### REQUIRED ACTION
Produce again, without any change, the lines running from the one with "obtain ⟨hw, hr, -⟩" through the final line of the data below, and only those.

### GIVEN DATA
*** Block opens ***
@[simp] theorem Sequence.next_ack (q : Sequence) :
    q.next (sent 0x500#12) =
      if q = .readAddressAsked then .readData else if q = .readDataAsked then .readDataAcked else q := by
  have hd : decodeBus (sent 0x500#12).word = .ok .bcAck := decodeBus_of_encode rfl rfl
  unfold Sequence.next
  simp only [hd]
  cases q <;> rfl

@[simp] theorem Sequence.next_markLast (q : Sequence) : q.next (sent 0x600#12) = if q = .write then .writeLast else q := rfl

@[simp] theorem Sequence.next_sampled (q : Sequence) (w : StatusWord) : q.next (Machine.sampled w) = q.sampled := by
  have hd : decodeBus (Machine.sampled w).word = .ok .bcStatus := decodeBus_of_encode rfl rfl
  unfold Sequence.next
  simp only [hd]

@[simp] theorem Sequence.next_received (q : Sequence) (b : Byte) :
    q.next (received b) =
      if q = .readDataAcked then .readData else if q = .readAddressAsked ∨ q = .readDataAsked then .ended else q := by
  have hd : decodeBus (received b).word = .ok .bcReadData := decodeBus_of_encode rfl rfl
  unfold Sequence.next
  simp only [hd]
  cases q <;> rfl

@[simp] theorem Sequence.next_writeData (q : Sequence) (b : Byte) :
    q.next (sent (0x900#12 + b.setWidth 12)) = if q = .writeAsked then .write else q := by
  have hd : decodeBus (sent (0x900#12 + b.setWidth 12)).word = .ok (.bcWriteData b) :=
    decodeBus_of_encode rfl (by simp [encode, sent, busWord_eq_add])
  unfold Sequence.next
  simp only [hd]

/-- A read sequence is in progress. -/
def Sequence.reads : Sequence → Bool
  | .readAddress | .readAddressAsked | .readData | .readDataAsked | .readDataAcked => true
  | .quiet | .write | .writeAsked | .writeLast | .writeEnded | .ended => false

theorem Sequence.reads_iff (q : Sequence) :
    q.reads = true ↔ q = .readAddress ∨ q = .readAddressAsked ∨ q = .readData ∨ q = .readDataAsked ∨ q = .readDataAcked := by
  cases q <;> simp [Sequence.reads]

/-- An event sampled where no sequence is in progress starts none. -/
theorem Sequence.sampled_isOver {q : Sequence} (h : q.isOver = true) : q.sampled.isOver = true := by
  revert h; cases q <;> decide

/-- Sampled, a read sequence waits for the answer to its first event or to the event of a byte. -/
theorem Sequence.sampled_of_reads {q : Sequence} (h : q.reads = true) :
    q.sampled = .readDataAsked ∨ q.sampled = .readAddressAsked := by
  revert h; cases q <;> decide

theorem Sequence.sampled_reads {q : Sequence} (h : q.reads = true) : q.sampled.reads = true := by
  rcases Sequence.sampled_of_reads h with hq | hq <;> rw [hq] <;> rfl

/-- Branch RD0 in a read sequence keeps it a read sequence, with or without the mark (R115, R116). -/
theorem Sequence.reads_of_acked {q : Sequence} (h : q.reads = true) :
    (q.sampled.next (sent 0x500#12)).reads = true := by
  rcases Sequence.sampled_of_reads h with hq | hq <;> simp [hq, Sequence.reads]

/-- Branch RD1 in a read sequence: a byte taken with its acknowledge leaves a byte to come (R115, R118). -/
theorem Sequence.acked_received {q : Sequence} (h : q.reads = true) (b : Byte) :
    (q.sampled.next (sent 0x500#12)).next (received b) = .readData := by
  rcases Sequence.sampled_of_reads h with hq | hq <;> simp [hq]

/-- Branch RD2 in a read sequence: a byte taken without acknowledge is the last (R115). -/
theorem Sequence.sampled_received {q : Sequence} (h : q.reads = true) (b : Byte) : q.sampled.next (received b) = .ended := by
  rcases Sequence.sampled_of_reads h with hq | hq <;> simp [hq]

/-- The mark is for a write sequence: any other goes on as it was (R116). -/
theorem Sequence.marked_of_ne {q : Sequence} (h : q ≠ .write) (c : Prop) [Decidable c] :
    (if c then [sent 0x600#12] else []).foldl Sequence.next q = q := by
  split <;> simp [h]

/-! ## The controller's sequence in a state -/

/-- What is appended to the trace moves the sequence on. -/
theorem sequenceOf_bcTold {s t : State} {es : List BusEntry} (hpast : t.bcPast = s.bcPast) (htrace : t.bcTrace = s.bcTrace ++ es) :
    sequenceOf t.bcTold = es.foldl Sequence.next (sequenceOf s.bcTold) := by
  rw [State.bcTold, State.bcTold, hpast, htrace, ← List.append_assoc, sequenceOf, List.foldl_append, sequenceOf]

/-- The same for a branch that ends with the mark, or without. -/
theorem sequenceOf_bcTold_mark {s t : State} {es ms : List BusEntry} (hpast : t.bcPast = s.bcPast)
    (htrace : t.bcTrace = s.bcTrace ++ es ++ ms) :
    sequenceOf t.bcTold = ms.foldl Sequence.next (es.foldl Sequence.next (sequenceOf s.bcTold)) := by
  rw [← List.foldl_append]
  exact sequenceOf_bcTold hpast (htrace.trans (List.append_assoc ..))

@[simp] theorem sequenceOf_afterSample (s : State) (w : StatusWord) :
    sequenceOf (s.afterSample w).bcTold = (sequenceOf s.bcTold).sampled := by
  rw [sequenceOf_bcTold (s := s) (t := s.afterSample w) rfl rfl, List.foldl_cons, List.foldl_nil, Sequence.next_sampled]

/-- What `sequenceInStep` asks of the sequence in each phase. -/
theorem sequenceInStep_iff (s : State) :
    sequenceInStep s = true ↔
      (s.phase = .writing → sequenceOf s.bcTold = if s.wrem = 0#8 then .writeLast else .write) ∧
      (s.phase = .reading → sequenceOf s.bcTold = .readAddress ∨ sequenceOf s.bcTold = .readData) ∧
      s.quietWhenIdle := by
  cases hp : s.phase <;> simp [sequenceInStep, hp, State.quietWhenIdle, Phase.live]

theorem inPhase_of_inStep {s : State} (h : sequenceInStep s = true) : s.InPhase := by
  obtain ⟨hw, hr, -⟩ := (sequenceInStep_iff s).1 h
  refine ⟨hw, fun hp => (Sequence.reads_iff _).1 ?_⟩
  rcases hr hp with hq | hq <;> rw [hq] <;> rfl

/-- Where no transaction is live there is no phase to be in. -/
theorem inPhase_of_not_live {s : State} (h : s.phase.live = false) : s.InPhase :=
  ⟨fun hp => absurd h (by simp [hp, Phase.live]), fun hp => absurd h (by simp [hp, Phase.live])⟩

theorem State.InPhase.reads {s : State} (h : s.InPhase) (hp : s.phase = .reading) : (sequenceOf s.bcTold).reads = true :=
  (Sequence.reads_iff _).2 (h.reading hp)

theorem inStep_of_writing {s : State} (hp : s.phase = .writing)
    (hq : sequenceOf s.bcTold = if s.wrem = 0#8 then .writeLast else .write) : sequenceInStep s = true := by
  simp [sequenceInStep, hp, hq]

theorem inStep_of_reading {s : State} (hp : s.phase = .reading)
    (hq : sequenceOf s.bcTold = .readAddress ∨ sequenceOf s.bcTold = .readData) : sequenceInStep s = true := by
  simpa [sequenceInStep, hp] using hq

theorem inStep_of_idle {s : State} (hp : s.phase = .idle) (hq : (sequenceOf s.bcTold).isOver = true) : sequenceInStep s = true := by
  simpa [sequenceInStep, hp] using hq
*** Block closes ***
### RESPONSE TO THE TASK
  obtain ⟨hw, hr, -⟩ := (sequenceInStep_iff s).1 h
  refine ⟨hw, fun hp => (Sequence.reads_iff _).1 ?_⟩
  rcases hr hp with hq | hq <;> rw [hq] <;> rfl

/-- Where no transaction is live there is no phase to be in. -/
theorem inPhase_of_not_live {s : State} (h : s.phase.live = false) : s.InPhase :=
  ⟨fun hp => absurd h (by simp [hp, Phase.live]), fun hp => absurd h (by simp [hp, Phase.live])⟩

theorem State.InPhase.reads {s : State} (h : s.InPhase) (hp : s.phase = .reading) : (sequenceOf s.bcTold).reads = true :=
  (Sequence.reads_iff _).2 (h.reading hp)

theorem inStep_of_writing {s : State} (hp : s.phase = .writing)
    (hq : sequenceOf s.bcTold = if s.wrem = 0#8 then .writeLast else .write) : sequenceInStep s = true := by
  simp [sequenceInStep, hp, hq]

theorem inStep_of_reading {s : State} (hp : s.phase = .reading)
    (hq : sequenceOf s.bcTold = .readAddress ∨ sequenceOf s.bcTold = .readData) : sequenceInStep s = true := by
  simpa [sequenceInStep, hp] using hq

theorem inStep_of_idle {s : State} (hp : s.phase = .idle) (hq : (sequenceOf s.bcTold).isOver = true) : sequenceInStep s = true := by
  simpa [sequenceInStep, hp] using hq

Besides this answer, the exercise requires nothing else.